The only way to "see" details on close-passing asteroids is with radar. Radar imaging works differently from photography. I posted a long explainer here, but here's the most important facts. The spatial resolving power of a radio telescope is unrelated to the distance from an object; the radio telescope "sees" features on asteroids by broadcasting a radio wave at the asteroid and then timing how long it takes the reflected waves to get back and looking at the Doppler shift of those reflected waves. The sizes of those time delays and Doppler shifts are not dependent upon the distance from the radio telescope. The time delay depends roughly upon the size of the asteroid (it takes slightly longer for the signal to come back from a farther-away bit of the asteroid than from a close bit; if you assume the asteroid is spherical, the difference in time between the first and last arriving echo is half the diameter of the asteroid). And the Doppler shift depends upon how fast the asteroid is spinning (there's more Doppler shift for a faster-spinning asteroid). The only thing that distance affects is the strength of the signal; if something is too far away, the radio telescope isn't able to pick the signal out of background noise.

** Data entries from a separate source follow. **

/-- Announces cut short are reported, in the order of their capture (R37). -/
theorem cutAll_announces (t : Tree) (l : List Reception) : ∀ s : State, (∀ r ∈ l, r.stage ≠ .header) →
    l.foldl (fun s r => s.cutReception t r) s = s.modMail fun m =>
      { m with discovery := m.discovery ++ l.map fun r => ⟨t, r.frame, .cutShort⟩ } := by
  induction l with
  | nil =>
    intro s _
    simp [State.modMail]
  | cons r rest ih =>
    intro s h
    have first : s.cutReception t r = s.tellDiscovery t r.frame .cutShort := by
      unfold State.cutReception
      split
      · rename_i header
        exact absurd header (h r List.mem_cons_self)
      · rfl
    rw [List.foldl_cons, ih _ fun x hx => h x (List.mem_cons_of_mem r hx), first]
    simp [State.modMail, State.tellDiscovery]

end

/-! ### The capture -/

/-- The receptions of a tree that a capture cuts short are taken from it. -/
def Engine.cutAt (e : Engine) (frame : FrameNo) (offset : Nat) : Engine :=
  { e with receptions := e.receptions.filter fun r => !r.cutBy frame offset }

theorem cutBy_iff (r : Reception) (frame : FrameNo) (offset : Nat) : r.cutBy frame offset = true ↔
    -8 < captureDist r.frame r.s frame offset ∧
      captureDist r.frame r.s frame offset < if r.stage = .header then 24 else 56 := by
  unfold Reception.cutBy soonAfter
  cases h : r.stage <;> simp

/-- The upstream frame and offset of a capture (R3, R27). -/
def State.capturePos (s : State) (t : Tree) (phase : Fin 8) : FrameNo × Nat :=
  let pos := upstreamPos s.frame s.stepOffset (s.engine t).params.tTarget 0
  (pos.1, 8 * (pos.2 / 8) + phase.val)

/-- The state in which what a capture at a position cuts short is judged. -/
def State.cutting (s : State) (t : Tree) (frame : FrameNo) (offset : Nat) : State :=
  ((s.engine t).receptions.filter (·.cutBy frame offset)).foldl (fun s r => s.cutReception t r)
    (s.modEngine t (·.cutAt frame offset))

theorem capture_eq (s : State) (t : Tree) (phase : Fin 8) : s.capture t phase =
    (s.cutting t (s.capturePos t phase).1 (s.capturePos t phase).2).modEngine t fun e =>
      { e with receptions := e.receptions ++ [⟨(s.capturePos t phase).1, (s.capturePos t phase).2, .header⟩] } := rfl

theorem exec_lockCapture_eq {s : State} (h : s.OutOfReset) (t : Tree) (offset : Nat) (phase : Fin 8) :
    exec (.lockCapture t offset phase) s =
      .next (if (s.engine t).state = .disabled then s.advance offset else (s.advance offset).capture t phase) :=
  live_out s _ h

/-- A header not received whole is bad (R27). -/
theorem exec_headerReceipt_of_cut {s : State} (h : s.OutOfReset) {t : Tree} {r : Reception} (header : r.stage = .header)
    (receptions : (s.engine t).receptions = [r]) :
    exec (.headerReceipt t [] []) s =
      .next ((s.modEngine t fun _ => { s.engine t with receptions := [] }).resolve t r.frame r.s .bad []) := by
  have taken : (s.engine t).takeReception Reception.inHeader = some (r, { s.engine t with receptions := [] }) := by
    simp [Engine.takeReception, takeFirst, receptions, Reception.inHeader, header]
  refine (live_out s _ h).trans ?_
  rw [taken]
  rfl

section
variable {s : State} {t : Tree} {frame : FrameNo} {offset : Nat}

theorem cutting_onlyReceives : (s.modEngine t (·.cutAt frame offset)).OnlyReceives t (s.cutting t frame offset) := .cutAll _ _

theorem cutting_engine : (s.cutting t frame offset).engine t = { (s.engine t).cutAt frame offset with
    expect := ((s.cutting t frame offset).engine t).expect
    lastAnnounce := ((s.cutting t frame offset).engine t).lastAnnounce } := by
  have own := (cutting_onlyReceives (s := s) (t := t) (frame := frame) (offset := offset)).engine
  rwa [modEngine_engine_self] at own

Radio scientists can improve the signal-to-noise ratio by binning things together, which is what reduces their spatial resolution for faraway objects. But a spatial resolution of 3.75 meters is way, way, way better than any optical instrument can get. Even spacecraft rarely achieve resolutions like that at asteroids, unless (like Hayabusa and NEAR) they actually land. So for any asteroids that we cannot visit with spacecraft -- which is practically all of them -- our best bet to learn about their size and shape is radar imaging. We need more spacecraft to examine these diverse bodies; but we also need to continue to support asteroid observation activities at radio facilities like Goldstone and Arecibo.